-- Source material follows --

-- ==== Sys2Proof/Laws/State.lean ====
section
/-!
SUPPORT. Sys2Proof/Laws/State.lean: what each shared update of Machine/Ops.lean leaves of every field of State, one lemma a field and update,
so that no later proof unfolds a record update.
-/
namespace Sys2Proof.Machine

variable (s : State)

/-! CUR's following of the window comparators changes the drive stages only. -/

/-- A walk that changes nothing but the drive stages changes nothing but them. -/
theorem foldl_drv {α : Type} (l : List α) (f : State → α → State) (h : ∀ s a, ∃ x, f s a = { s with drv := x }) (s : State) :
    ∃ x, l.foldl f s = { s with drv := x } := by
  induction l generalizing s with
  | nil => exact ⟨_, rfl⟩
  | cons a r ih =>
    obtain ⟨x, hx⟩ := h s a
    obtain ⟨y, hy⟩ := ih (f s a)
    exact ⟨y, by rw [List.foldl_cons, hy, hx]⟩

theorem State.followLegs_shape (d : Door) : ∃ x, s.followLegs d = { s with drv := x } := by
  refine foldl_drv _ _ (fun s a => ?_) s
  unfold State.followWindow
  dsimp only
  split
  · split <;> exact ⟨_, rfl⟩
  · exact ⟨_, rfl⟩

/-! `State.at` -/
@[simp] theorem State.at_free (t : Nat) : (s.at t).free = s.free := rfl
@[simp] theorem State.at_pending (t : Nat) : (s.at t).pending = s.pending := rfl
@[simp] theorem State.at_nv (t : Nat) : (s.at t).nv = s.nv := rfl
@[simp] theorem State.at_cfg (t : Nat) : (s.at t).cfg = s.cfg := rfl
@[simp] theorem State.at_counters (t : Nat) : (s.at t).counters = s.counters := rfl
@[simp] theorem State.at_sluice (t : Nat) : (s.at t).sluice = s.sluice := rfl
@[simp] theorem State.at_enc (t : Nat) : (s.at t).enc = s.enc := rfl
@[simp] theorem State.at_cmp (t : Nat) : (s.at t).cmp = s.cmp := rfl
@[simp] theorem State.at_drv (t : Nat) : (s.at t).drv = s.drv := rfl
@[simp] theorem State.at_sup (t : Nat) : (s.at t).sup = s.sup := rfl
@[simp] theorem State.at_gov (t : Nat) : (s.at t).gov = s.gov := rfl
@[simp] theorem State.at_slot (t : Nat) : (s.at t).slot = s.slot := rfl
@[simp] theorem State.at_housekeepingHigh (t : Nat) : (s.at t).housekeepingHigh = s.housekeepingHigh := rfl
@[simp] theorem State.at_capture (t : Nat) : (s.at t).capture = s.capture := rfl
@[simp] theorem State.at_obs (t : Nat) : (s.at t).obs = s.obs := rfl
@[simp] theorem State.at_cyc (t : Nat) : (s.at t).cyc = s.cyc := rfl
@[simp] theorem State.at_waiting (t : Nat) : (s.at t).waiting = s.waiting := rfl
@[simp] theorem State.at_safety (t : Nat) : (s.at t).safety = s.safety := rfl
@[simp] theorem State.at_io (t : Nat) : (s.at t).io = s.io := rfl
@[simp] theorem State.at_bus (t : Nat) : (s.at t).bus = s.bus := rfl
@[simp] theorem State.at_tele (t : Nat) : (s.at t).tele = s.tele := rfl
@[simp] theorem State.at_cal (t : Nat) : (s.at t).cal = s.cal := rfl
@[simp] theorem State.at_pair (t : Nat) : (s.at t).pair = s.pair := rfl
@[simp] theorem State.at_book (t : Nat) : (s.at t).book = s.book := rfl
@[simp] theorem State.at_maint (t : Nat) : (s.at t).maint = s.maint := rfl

-- Source material concluded --

(Work to complete) In the entries above, the lines between the one holding "theorem State.followLegs_shape (d" and the one holding "s.drv := rfl", inclusive, are to be printed exactly as written, and those alone.

(Output below)
theorem State.followLegs_shape (d : Door) : ∃ x, s.followLegs d = { s with drv := x } := by
  refine foldl_drv _ _ (fun s a => ?_) s
  unfold State.followWindow
  dsimp only
  split
  · split <;> exact ⟨_, rfl⟩
  · exact ⟨_, rfl⟩

/-! `State.at` -/
@[simp] theorem State.at_free (t : Nat) : (s.at t).free = s.free := rfl
@[simp] theorem State.at_pending (t : Nat) : (s.at t).pending = s.pending := rfl
@[simp] theorem State.at_nv (t : Nat) : (s.at t).nv = s.nv := rfl
@[simp] theorem State.at_cfg (t : Nat) : (s.at t).cfg = s.cfg := rfl
@[simp] theorem State.at_counters (t : Nat) : (s.at t).counters = s.counters := rfl
@[simp] theorem State.at_sluice (t : Nat) : (s.at t).sluice = s.sluice := rfl
@[simp] theorem State.at_enc (t : Nat) : (s.at t).enc = s.enc := rfl
@[simp] theorem State.at_cmp (t : Nat) : (s.at t).cmp = s.cmp := rfl
@[simp] theorem State.at_drv (t : Nat) : (s.at t).drv = s.drv := rfl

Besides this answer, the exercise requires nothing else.